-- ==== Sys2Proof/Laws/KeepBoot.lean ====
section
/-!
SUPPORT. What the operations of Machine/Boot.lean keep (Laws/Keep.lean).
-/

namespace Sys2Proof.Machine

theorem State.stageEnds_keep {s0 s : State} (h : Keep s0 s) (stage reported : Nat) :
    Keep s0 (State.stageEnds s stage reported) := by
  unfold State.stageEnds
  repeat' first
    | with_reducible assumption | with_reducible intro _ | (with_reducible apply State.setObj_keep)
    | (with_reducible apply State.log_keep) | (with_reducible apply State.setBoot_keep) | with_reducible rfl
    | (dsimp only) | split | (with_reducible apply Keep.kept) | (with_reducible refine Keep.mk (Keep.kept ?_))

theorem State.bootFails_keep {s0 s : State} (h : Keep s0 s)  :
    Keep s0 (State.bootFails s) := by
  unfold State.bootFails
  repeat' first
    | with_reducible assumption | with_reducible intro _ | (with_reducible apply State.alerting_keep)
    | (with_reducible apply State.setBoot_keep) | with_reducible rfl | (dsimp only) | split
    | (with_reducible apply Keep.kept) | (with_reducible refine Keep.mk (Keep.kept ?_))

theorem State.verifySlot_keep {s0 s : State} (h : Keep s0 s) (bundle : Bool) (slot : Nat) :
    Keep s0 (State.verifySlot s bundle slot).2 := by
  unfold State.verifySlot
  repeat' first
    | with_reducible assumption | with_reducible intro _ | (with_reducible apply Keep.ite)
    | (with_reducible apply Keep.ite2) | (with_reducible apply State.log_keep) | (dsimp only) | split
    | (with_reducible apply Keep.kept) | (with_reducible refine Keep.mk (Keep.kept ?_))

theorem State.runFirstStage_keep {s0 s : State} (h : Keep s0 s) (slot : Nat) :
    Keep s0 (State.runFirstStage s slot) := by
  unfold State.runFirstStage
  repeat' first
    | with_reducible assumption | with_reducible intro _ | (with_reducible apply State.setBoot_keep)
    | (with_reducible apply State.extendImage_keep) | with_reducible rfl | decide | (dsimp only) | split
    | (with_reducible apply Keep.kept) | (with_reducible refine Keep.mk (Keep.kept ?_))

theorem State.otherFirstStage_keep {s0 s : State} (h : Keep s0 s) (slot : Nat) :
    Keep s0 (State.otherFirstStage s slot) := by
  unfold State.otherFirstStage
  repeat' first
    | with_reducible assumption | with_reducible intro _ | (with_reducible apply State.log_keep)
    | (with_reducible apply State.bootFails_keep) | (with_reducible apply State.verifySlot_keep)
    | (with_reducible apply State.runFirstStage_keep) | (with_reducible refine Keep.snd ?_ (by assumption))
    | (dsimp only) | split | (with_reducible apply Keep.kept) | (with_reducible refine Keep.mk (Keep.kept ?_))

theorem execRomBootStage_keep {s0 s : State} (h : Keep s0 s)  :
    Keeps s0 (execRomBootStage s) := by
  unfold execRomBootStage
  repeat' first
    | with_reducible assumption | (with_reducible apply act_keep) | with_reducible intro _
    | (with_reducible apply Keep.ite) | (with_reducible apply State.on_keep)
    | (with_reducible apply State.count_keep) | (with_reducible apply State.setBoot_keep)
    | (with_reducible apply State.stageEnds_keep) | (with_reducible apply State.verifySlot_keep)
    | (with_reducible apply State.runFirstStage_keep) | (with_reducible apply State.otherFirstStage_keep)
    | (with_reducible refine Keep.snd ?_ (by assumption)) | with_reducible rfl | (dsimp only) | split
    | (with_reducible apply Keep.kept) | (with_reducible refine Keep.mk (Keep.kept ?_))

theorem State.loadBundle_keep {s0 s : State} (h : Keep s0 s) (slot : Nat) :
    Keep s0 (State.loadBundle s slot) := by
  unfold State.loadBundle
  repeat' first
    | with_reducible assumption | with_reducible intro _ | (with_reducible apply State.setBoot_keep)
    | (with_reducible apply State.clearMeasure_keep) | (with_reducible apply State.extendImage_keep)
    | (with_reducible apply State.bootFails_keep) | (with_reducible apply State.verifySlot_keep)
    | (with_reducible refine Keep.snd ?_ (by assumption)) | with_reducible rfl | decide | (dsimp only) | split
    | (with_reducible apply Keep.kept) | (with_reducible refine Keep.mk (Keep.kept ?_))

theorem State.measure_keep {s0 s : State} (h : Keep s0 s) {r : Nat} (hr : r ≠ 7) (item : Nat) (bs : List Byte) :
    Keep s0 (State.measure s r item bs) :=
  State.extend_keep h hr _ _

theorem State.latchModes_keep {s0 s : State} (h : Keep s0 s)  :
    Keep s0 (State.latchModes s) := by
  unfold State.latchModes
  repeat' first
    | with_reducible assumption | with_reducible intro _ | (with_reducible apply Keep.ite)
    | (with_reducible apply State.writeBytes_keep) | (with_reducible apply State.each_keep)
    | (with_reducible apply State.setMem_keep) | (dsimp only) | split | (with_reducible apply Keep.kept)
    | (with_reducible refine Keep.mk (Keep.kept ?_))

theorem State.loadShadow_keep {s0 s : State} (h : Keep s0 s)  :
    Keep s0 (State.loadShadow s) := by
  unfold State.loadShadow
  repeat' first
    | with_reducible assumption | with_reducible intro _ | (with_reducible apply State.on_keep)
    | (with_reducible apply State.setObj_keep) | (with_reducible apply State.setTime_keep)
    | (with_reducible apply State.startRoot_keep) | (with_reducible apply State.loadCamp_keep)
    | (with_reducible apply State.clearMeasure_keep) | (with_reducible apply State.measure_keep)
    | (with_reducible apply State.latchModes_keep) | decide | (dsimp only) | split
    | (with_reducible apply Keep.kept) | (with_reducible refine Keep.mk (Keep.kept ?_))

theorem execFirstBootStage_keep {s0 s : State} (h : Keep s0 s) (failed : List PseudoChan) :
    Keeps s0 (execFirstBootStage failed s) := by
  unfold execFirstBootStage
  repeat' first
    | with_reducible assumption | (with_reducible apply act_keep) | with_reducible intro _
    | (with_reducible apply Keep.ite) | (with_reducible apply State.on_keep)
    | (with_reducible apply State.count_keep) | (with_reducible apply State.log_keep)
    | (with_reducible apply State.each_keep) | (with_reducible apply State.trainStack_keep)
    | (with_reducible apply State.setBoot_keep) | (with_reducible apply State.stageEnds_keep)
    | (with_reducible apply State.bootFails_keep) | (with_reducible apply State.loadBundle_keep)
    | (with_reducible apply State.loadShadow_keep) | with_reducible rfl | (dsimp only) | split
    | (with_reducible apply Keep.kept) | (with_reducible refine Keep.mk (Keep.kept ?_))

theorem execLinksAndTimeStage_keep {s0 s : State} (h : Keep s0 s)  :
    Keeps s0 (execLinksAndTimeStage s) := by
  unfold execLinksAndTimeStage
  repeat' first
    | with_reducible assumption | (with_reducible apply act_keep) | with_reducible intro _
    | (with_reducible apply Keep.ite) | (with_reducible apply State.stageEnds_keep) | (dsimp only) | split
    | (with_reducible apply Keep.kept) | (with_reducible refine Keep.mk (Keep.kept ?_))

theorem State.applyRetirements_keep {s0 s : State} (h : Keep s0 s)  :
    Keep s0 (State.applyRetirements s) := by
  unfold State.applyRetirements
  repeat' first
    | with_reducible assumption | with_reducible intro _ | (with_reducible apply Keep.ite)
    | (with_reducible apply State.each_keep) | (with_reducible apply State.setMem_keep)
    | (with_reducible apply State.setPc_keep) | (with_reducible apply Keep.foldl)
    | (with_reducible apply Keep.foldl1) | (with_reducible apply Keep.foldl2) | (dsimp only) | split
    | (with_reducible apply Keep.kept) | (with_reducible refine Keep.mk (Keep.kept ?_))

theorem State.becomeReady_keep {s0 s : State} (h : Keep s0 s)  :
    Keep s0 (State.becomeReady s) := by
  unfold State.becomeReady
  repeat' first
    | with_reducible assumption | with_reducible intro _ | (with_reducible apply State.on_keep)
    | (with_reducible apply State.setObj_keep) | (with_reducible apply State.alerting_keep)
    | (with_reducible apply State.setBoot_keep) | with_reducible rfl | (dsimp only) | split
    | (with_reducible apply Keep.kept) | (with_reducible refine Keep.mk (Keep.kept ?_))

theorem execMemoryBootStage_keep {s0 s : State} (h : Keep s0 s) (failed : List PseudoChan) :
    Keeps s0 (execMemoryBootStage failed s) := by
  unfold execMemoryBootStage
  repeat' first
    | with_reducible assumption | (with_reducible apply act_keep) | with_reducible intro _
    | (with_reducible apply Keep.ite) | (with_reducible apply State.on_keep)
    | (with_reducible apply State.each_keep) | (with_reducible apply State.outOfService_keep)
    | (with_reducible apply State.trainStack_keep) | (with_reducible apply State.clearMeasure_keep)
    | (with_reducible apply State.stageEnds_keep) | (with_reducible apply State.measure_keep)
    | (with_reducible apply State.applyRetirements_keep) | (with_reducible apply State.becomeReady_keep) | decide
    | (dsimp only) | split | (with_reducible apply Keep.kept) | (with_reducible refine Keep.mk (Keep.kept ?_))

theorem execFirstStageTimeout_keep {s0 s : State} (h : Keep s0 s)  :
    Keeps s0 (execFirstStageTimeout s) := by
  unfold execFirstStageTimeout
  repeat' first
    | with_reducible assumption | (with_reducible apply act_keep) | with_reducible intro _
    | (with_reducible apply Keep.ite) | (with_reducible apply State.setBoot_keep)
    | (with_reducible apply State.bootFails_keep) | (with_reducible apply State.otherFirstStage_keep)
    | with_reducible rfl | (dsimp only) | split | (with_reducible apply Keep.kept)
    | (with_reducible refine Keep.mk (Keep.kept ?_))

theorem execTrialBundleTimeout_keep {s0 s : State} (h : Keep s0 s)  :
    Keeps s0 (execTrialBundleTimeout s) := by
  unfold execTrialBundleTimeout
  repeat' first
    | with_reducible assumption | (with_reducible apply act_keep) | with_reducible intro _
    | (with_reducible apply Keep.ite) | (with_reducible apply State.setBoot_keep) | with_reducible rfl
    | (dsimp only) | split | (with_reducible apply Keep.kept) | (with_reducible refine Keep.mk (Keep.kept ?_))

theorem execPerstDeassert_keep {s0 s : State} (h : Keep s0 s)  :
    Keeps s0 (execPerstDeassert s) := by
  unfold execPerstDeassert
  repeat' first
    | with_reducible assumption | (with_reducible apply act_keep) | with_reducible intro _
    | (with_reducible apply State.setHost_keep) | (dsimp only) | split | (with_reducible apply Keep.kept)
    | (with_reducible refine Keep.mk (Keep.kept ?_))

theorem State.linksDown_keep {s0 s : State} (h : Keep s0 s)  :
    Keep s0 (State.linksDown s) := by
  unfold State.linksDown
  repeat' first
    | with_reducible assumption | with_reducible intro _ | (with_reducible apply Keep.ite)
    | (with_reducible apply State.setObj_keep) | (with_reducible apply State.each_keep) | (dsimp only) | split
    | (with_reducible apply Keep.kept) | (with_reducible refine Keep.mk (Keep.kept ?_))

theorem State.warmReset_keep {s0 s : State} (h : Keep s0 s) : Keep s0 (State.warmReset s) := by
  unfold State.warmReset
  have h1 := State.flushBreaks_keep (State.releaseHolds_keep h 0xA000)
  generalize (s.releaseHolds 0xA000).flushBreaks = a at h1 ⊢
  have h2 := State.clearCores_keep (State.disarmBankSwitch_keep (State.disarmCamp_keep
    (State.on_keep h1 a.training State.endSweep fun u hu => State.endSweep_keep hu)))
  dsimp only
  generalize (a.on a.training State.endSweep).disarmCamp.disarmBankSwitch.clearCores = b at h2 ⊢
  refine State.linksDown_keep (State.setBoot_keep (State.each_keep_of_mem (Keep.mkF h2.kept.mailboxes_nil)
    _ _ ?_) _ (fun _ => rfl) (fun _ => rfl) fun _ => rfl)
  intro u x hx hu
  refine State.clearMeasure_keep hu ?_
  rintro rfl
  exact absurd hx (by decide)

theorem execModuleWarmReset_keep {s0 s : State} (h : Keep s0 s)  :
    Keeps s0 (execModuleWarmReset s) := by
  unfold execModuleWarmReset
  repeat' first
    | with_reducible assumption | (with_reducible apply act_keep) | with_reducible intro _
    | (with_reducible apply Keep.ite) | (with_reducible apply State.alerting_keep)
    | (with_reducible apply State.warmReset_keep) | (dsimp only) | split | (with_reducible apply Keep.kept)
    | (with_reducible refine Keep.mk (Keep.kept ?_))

######

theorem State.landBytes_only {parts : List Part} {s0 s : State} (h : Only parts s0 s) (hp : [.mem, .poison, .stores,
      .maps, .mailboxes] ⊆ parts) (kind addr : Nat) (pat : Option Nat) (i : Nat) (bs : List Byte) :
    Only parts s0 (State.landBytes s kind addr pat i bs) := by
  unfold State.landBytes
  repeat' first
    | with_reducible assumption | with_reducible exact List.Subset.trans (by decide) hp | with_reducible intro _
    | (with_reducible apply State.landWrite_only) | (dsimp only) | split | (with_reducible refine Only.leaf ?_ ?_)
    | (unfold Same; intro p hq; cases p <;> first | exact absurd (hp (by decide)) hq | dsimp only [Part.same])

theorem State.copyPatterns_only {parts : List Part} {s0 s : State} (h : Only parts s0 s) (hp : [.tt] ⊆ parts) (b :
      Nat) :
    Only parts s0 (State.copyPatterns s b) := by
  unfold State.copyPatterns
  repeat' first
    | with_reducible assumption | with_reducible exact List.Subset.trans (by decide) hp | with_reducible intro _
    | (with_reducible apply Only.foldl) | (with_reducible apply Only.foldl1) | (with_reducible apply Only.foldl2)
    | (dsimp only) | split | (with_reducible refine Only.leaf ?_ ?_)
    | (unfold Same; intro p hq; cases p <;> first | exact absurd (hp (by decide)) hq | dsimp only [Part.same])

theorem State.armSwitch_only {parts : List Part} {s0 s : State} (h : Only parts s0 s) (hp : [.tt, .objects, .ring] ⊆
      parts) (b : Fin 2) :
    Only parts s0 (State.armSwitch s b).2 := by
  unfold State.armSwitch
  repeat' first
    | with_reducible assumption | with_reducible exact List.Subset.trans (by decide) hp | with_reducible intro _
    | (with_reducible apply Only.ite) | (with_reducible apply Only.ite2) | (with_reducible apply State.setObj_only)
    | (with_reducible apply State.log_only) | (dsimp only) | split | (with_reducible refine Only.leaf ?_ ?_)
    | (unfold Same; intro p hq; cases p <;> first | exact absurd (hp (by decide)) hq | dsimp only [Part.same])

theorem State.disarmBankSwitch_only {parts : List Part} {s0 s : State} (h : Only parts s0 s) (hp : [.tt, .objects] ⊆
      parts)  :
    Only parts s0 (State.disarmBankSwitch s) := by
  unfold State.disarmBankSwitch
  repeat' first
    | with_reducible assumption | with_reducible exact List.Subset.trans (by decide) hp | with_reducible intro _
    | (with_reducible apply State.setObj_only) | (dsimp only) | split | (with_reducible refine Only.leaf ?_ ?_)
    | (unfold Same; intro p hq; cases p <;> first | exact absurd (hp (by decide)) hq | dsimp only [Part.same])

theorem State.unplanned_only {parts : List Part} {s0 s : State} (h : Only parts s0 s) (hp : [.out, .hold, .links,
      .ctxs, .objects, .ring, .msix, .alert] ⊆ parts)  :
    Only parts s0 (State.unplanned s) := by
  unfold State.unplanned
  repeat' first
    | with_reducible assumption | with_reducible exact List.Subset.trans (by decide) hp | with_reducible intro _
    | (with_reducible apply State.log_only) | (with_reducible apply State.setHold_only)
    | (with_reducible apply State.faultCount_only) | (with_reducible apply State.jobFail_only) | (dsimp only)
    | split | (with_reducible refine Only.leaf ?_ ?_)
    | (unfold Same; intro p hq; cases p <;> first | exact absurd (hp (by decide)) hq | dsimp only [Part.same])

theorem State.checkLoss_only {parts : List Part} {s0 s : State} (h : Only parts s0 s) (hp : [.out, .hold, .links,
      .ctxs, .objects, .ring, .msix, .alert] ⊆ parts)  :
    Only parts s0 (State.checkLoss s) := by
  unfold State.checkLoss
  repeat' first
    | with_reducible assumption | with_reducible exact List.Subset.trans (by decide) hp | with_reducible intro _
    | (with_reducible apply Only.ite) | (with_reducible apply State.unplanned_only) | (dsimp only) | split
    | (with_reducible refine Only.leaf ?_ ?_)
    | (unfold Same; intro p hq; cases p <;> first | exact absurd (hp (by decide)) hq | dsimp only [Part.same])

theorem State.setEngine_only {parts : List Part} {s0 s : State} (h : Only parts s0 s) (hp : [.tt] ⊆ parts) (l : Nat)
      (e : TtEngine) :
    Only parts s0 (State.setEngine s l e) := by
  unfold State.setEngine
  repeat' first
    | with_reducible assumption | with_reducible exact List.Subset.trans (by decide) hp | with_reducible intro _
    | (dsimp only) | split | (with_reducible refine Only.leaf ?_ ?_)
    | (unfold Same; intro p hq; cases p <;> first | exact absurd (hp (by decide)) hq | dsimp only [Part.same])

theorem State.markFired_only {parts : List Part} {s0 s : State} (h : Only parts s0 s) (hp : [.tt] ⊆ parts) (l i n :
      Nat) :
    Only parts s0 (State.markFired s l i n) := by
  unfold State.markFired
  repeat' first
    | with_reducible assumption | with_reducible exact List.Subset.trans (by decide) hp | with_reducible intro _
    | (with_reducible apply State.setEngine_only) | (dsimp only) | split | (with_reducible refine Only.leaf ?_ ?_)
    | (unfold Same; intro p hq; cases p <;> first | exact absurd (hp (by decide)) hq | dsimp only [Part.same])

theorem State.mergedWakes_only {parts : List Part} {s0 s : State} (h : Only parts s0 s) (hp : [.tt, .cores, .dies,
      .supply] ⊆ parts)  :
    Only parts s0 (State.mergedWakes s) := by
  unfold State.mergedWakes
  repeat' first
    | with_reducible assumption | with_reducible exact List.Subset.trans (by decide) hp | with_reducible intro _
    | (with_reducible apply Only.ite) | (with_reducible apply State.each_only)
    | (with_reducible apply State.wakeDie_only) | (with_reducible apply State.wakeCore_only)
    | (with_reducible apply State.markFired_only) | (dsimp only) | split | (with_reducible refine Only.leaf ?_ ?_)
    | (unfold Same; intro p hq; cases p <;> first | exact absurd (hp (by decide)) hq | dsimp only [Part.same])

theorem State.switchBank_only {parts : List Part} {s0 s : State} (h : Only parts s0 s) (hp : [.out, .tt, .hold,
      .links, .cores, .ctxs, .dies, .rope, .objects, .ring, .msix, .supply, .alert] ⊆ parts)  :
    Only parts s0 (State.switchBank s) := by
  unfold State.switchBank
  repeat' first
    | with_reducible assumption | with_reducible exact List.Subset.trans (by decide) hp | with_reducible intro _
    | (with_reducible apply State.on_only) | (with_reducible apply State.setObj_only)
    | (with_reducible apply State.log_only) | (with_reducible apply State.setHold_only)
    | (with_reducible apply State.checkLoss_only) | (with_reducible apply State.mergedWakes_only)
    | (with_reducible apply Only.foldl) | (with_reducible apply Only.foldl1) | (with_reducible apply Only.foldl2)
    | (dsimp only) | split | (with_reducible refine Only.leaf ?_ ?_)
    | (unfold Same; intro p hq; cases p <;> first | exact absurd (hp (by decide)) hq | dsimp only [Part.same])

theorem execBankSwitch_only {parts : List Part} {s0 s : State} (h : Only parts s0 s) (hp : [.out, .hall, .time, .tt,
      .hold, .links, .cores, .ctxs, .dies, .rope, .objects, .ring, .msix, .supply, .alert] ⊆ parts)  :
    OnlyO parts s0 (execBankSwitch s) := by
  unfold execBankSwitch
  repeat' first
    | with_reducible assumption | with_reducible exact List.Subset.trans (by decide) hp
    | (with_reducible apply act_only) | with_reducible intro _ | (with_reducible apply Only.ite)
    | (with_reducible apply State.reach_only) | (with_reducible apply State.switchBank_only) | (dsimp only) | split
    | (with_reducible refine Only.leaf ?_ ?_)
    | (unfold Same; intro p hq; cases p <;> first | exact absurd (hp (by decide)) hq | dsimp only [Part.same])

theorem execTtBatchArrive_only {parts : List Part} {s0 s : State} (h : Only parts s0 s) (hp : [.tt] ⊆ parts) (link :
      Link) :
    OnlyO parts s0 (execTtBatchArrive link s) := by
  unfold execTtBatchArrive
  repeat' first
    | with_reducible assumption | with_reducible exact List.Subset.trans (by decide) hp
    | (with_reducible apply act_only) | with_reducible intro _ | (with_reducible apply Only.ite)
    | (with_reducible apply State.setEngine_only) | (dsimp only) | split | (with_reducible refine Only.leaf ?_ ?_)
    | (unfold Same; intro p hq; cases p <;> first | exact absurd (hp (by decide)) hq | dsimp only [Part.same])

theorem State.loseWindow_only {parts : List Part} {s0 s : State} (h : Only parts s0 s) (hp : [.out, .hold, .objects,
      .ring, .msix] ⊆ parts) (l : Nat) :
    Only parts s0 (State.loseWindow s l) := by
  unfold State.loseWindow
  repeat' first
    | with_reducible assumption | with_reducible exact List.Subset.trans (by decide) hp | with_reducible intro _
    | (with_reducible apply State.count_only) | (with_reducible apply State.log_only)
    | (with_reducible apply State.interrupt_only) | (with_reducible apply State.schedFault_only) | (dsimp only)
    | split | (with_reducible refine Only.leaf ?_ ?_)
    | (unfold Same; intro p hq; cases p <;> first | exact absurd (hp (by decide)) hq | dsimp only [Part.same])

######

From the records above, print only the lines between the one holding "Only parts s0 (State.copyPatterns" and the one holding "State.log_only) | (dsimp", inclusive, exactly as they stand.

» Result of this task:
    Only parts s0 (State.copyPatterns s b) := by
  unfold State.copyPatterns
  repeat' first
    | with_reducible assumption | with_reducible exact List.Subset.trans (by decide) hp | with_reducible intro _
    | (with_reducible apply Only.foldl) | (with_reducible apply Only.foldl1) | (with_reducible apply Only.foldl2)
    | (dsimp only) | split | (with_reducible refine Only.leaf ?_ ?_)
    | (unfold Same; intro p hq; cases p <;> first | exact absurd (hp (by decide)) hq | dsimp only [Part.same])

theorem State.armSwitch_only {parts : List Part} {s0 s : State} (h : Only parts s0 s) (hp : [.tt, .objects, .ring] ⊆
      parts) (b : Fin 2) :
    Only parts s0 (State.armSwitch s b).2 := by
  unfold State.armSwitch
  repeat' first
    | with_reducible assumption | with_reducible exact List.Subset.trans (by decide) hp | with_reducible intro _
    | (with_reducible apply Only.ite) | (with_reducible apply Only.ite2) | (with_reducible apply State.setObj_only)
    | (with_reducible apply State.log_only) | (dsimp only) | split | (with_reducible refine Only.leaf ?_ ?_)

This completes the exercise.